4. Alternative Flow: 
   [E1]- If the labels for an issue are missing then agile planning cannot be done.

Design Sketches

Wireframes

The following screens display the mock up of issue bot, for each of the use case:

  • Priority ordering of Issues based on a sentimental score. usecase1

  • Stale issues alerts to all team members. wireframe3

  • Agile planning with Github Issues. Use case 3

Storyboard

Storyboard

Architecture Design

High Level Design

Below diagram displays the high level overview - Issue Bot: Image Pasted at 2019-9-27 17-35

Our Issue bot interacts with following third party services:
GitHub
Mattermost

Issue Bot would interact with users through its own Mattermost account.

Architectural Compnents

This project involves the usage of following components:
Image Pasted at 2019-10-22 21-32

Github- GitHub provides hosting for software development version control using Git. It provides access control and several collaboration features such as bug tracking, feature requests, task management, and wikis for every project. Our bot is going to communicate with Github using Github REST API calls.
Mattermost- Mattermost is an open-source, self-hostable online chat service. It is designed as an internal chat for organisations and companies. We will be deploying our bot on Mattermost.
IssueBot- Our IssueBot is going to be the central medium of communication between the user on mattermost and github. User will make requests to the bot on mattermost and the bot will act accordingly. Our bot helps automate the manual tasks for the user.
User- User is going to communicate with the bot through Mattermost. User will request and get response for his activities.
Github API Manager- Git API Manager is responsible to connect GitHub with the bot. It interacts with GitHub via Rest APIs to accomplish tasks.
Mattermost API Manager- Mattermost API Manager helps IssueBot and users to communicate effectively. It is used to send and receive data between the Bot App server and users. Bot uses a separate id to communicate on Mattermost.
Parser- When the user types the message we will use a regular expression to grab the intent of the message. In the future, we may add a semantic parser to get more information.
Event Manager- Event manager controls the intervals at which the bot notifies the user of any periodic events or alerts.
Bot Engine- We are using Node.js server as the engine. It comes with an http module that provides a set of functions and classes for building a HTTP server.
Sentimental Analyzer-Text processing framework to analyse Natural Language. It is focused on classification and sentiment analysis of issue labels.

Constraints:

  • Issue Bot makes API calls to GitHub and Mattermost. Currently GitHub and Mattermost API are statically incorporated into the functions. Any changes made to the GitHub and Mattermost API will be need to be manually updated in the bot.
  • The Issue Bot can only use GitHub for version control.
  • Currently, the issue bot extracts data from user messages using regular expressions. This can be improved upon by integrating with natural language processing API’s to make the bot more robust.
  • Issue Bot can only interact with one user at a time.
  • The Issue Bot assumes that the user is working only on a single Repository. That is, all members of a team are working on a single project.

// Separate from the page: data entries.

theorem met_SettingsWritten :
  let quiet (s : State) : Prop := NoneWaits s ∧ ∀ r ∈ s.relay.slots, r.waiting = true ∨ r.ended.isSome = true ∨ r.sends ≠ 1
  let waits (c : Nat) (ch : Change) (x : Ctx) (s : State) : Prop := s.ctx? c = some x ∧ x.phase = .settings ∧ x.change = some ch
      ∧ x.opcode ≠ 0x21 ∧ quiet s
  (∃ (c id v : Nat) (x : Ctx) (d : VarDesc) (s : State), waits c (.config id v) x s ∧ varDesc id = some d ∧ isStatusVar id = false
      ∧ id ≠ 0x0101 ∧ id ≠ 0x0102 ∧ id ≠ 0x0B01 ∧ id ≠ 0x0B06 ∧ id ≠ 0x0D01)
  ∧ (∃ (c : Nat) (k : Keyspace) (x : Ctx) (s : State), waits c (.create k) x s)
  ∧ (∃ (c ks br bd or' od : Nat) (x : Ctx) (k : Keyspace) (s : State), waits c (.shaper false ks false false br bd or' od) x s
      ∧ s.keyspace? ks = some k ∧ k.shaper = none)
  ∧ (∃ (c deepest p1 p2 p3 : Nat) (x : Ctx) (s : State), waits c (.power deepest p1 p2 p3) x s)
  ∧ (∃ (c ks : Nat) (x : Ctx) (k : Keyspace) (s : State), waits c (.relay ks none) x s ∧ s.keyspace? ks = some k)
  ∧ (∃ (c n : Nat) (key : BitVec 256) (x : Ctx) (s : State), waits c (.keyLoad n false key) x s ∧ (s.page n).cur.st = .empty)
  ∧ (∃ (c n : Nat) (key : BitVec 256) (x : Ctx) (s : State), waits c (.keyRetire n key) x s ∧ s.keyInUse n = true)
  ∧ (∃ (c n : Nat) (key : BitVec 256) (x : Ctx) (s : State), waits c (.keyRetire n key) x s ∧ s.keyInUse n = false) :=
  ⟨⟨0, 0x0601, 25, { cmd 0x3D with phase := .settings, change := some (.config 0x0601 25) }, (varDesc 0x0601).getD default,
      { run with clock := 0, net := { run.net with ctxs := [{ cmd 0x3D with phase := .settings, change := some (.config 0x0601 25) }] } },
      by exact ⟨⟨by decide, by decide, by decide, by decide, ⟨(by dsimp only [NoneWaits]; decide), by decide⟩⟩, by decide, by decide,
          by decide⟩⟩,
    ⟨0, { (default : Keyspace) with id := 1 },
        { cmd 0x20 with phase := .settings, change := some (.create { (default : Keyspace) with id := 1 }) },
        { run with clock := 0, net := { run.net with ctxs := [{ cmd 0x20 with phase := .settings, change := some (.create { (default : Keyspace) with id := 1 }) }] } },
      by exact ⟨by decide, by decide, by decide, by decide, ⟨(by dsimp only [NoneWaits]; decide), by decide⟩⟩⟩,
    ⟨0, 1, 1, 2, 3, 4, { cmd 0x29 with phase := .settings, change := some (.shaper false 1 false false 1 2 3 4) },
        { (default : Keyspace) with id := 1 },
        { run with clock := 0, net := { run.net with ctxs := [{ cmd 0x29 with phase := .settings, change := some (.shaper false 1 false false 1 2 3 4) }] }, store := { run.store with keyspaces := [{ (default : Keyspace) with id := 1 }] } },
      by exact ⟨⟨by decide, by decide, by decide, by decide, ⟨(by dsimp only [NoneWaits]; decide), by decide⟩⟩, by decide, by decide⟩⟩,
    ⟨0, 1, 2, 3, 4, { cmd 0x2A with phase := .settings, change := some (.power 1 2 3 4) },
        { run with clock := 0, net := { run.net with ctxs := [{ cmd 0x2A with phase := .settings, change := some (.power 1 2 3 4) }] } },
      by exact ⟨by decide, by decide, by decide, by decide, ⟨(by dsimp only [NoneWaits]; decide), by decide⟩⟩⟩,
    ⟨0, 1, { cmd 0x30 with phase := .settings, change := some (.relay 1 none) }, { (default : Keyspace) with id := 1 },
        { run with clock := 0, net := { run.net with ctxs := [{ cmd 0x30 with phase := .settings, change := some (.relay 1 none) }] }, store := { run.store with keyspaces := [{ (default : Keyspace) with id := 1 }] } },
      by exact ⟨⟨by decide, by decide, by decide, by decide, ⟨(by dsimp only [NoneWaits]; decide), by decide⟩⟩, by decide⟩⟩,
    ⟨0, 0, 5, { cmd 0x23 with phase := .settings, change := some (.keyLoad 0 false 5) },
        { run with clock := 0, net := { run.net with ctxs := [{ cmd 0x23 with phase := .settings, change := some (.keyLoad 0 false 5) }] } },
      by exact ⟨⟨by decide, by decide, by decide, by decide, ⟨(by dsimp only [NoneWaits]; decide), by decide⟩⟩, by decide⟩⟩,
    ⟨0, 0, 5, { cmd 0x24 with phase := .settings, change := some (.keyRetire 0 5) },
        { run with clock := 0, net := { run.net with ctxs := [{ cmd 0x24 with phase := .settings, change := some (.keyRetire 0 5) }, { cmd 0x02 with id := 1, phase := .sealing, keyspace := 1, sealGen := some (0, 0) }] }, store := { run.store with keyspaces := [{ (default : Keyspace) with id := 1, encrypted := true }] }, cipher := { run.cipher with queue := [{ (default : Job) with of' := .cmd 1 }] } },
      by exact ⟨⟨by decide, by decide, by decide, by decide, ⟨(by dsimp only [NoneWaits]; decide), by decide⟩⟩, by decide⟩⟩,
    ⟨0, 0, 5, { cmd 0x24 with phase := .settings, change := some (.keyRetire 0 5) },
        { run with clock := 0, net := { run.net with ctxs := [{ cmd 0x24 with phase := .settings, change := some (.keyRetire 0 5) }] } },
      by exact ⟨⟨by decide, by decide, by decide, by decide, ⟨(by dsimp only [NoneWaits]; decide), by decide⟩⟩, by decide⟩⟩⟩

Additional Design Patterns

Blackboard:

Our Issue Bot can be designed using the Blackboard pattern. The Issue bot interacts with clients who act as knowledge sources and any request from the client will be processed by the issue bot which performs corresponding operation on Github.

blackboard

Event Systems:

Our bot architecture facilitates both explicit and implicit invocation. As an example of implicit invocation, the bot keeps track of conversation on an issue for some time and ask the user if it can push the messages as comments to that issue in git. And as an example for explicit invocation the bot displays the list of pull requests when requested by the user.